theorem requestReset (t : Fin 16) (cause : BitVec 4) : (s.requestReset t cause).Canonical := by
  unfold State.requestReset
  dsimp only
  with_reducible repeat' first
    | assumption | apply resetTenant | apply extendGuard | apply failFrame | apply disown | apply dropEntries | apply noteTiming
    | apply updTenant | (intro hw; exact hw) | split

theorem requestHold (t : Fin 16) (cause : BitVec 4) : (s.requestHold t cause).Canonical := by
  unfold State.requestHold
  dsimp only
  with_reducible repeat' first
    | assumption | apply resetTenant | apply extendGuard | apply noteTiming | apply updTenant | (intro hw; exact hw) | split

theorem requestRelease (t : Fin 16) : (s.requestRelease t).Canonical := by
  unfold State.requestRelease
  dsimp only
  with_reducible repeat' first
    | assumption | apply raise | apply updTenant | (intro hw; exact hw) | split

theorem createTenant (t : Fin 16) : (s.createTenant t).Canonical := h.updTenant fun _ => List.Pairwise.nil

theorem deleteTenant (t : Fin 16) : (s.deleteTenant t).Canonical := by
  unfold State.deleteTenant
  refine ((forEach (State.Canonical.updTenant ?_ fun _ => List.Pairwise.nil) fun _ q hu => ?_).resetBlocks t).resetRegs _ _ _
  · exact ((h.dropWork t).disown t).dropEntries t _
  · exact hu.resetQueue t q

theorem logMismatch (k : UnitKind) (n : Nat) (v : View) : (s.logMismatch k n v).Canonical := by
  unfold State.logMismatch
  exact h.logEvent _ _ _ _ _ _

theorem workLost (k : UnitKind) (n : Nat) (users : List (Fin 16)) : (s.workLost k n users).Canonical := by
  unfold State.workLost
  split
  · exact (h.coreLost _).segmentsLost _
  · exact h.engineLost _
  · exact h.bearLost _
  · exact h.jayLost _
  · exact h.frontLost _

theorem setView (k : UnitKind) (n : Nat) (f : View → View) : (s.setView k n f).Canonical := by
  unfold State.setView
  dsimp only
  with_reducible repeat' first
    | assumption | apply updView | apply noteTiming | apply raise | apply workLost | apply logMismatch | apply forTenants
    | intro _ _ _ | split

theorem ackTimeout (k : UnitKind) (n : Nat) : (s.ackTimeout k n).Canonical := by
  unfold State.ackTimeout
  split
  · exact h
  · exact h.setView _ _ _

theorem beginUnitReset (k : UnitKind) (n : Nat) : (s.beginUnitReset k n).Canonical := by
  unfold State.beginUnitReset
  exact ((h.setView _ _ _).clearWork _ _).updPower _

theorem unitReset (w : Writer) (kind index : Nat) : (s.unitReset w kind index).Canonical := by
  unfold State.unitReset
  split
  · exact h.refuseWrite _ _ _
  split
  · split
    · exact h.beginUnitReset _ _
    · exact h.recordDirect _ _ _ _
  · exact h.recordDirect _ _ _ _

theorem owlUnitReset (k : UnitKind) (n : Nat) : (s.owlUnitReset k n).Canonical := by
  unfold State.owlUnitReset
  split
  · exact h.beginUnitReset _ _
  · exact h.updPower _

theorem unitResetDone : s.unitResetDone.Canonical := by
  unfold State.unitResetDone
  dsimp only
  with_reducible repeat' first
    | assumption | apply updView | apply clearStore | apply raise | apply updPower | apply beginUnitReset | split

▬▬▬

### WHAT IS BEING ASKED
Within the entries above, find every line where the string "ackTimeout" occurs, and copy it.

### TASK OUTPUT
theorem ackTimeout (k : UnitKind) (n : Nat) : (s.ackTimeout k n).Canonical := by
  unfold State.ackTimeout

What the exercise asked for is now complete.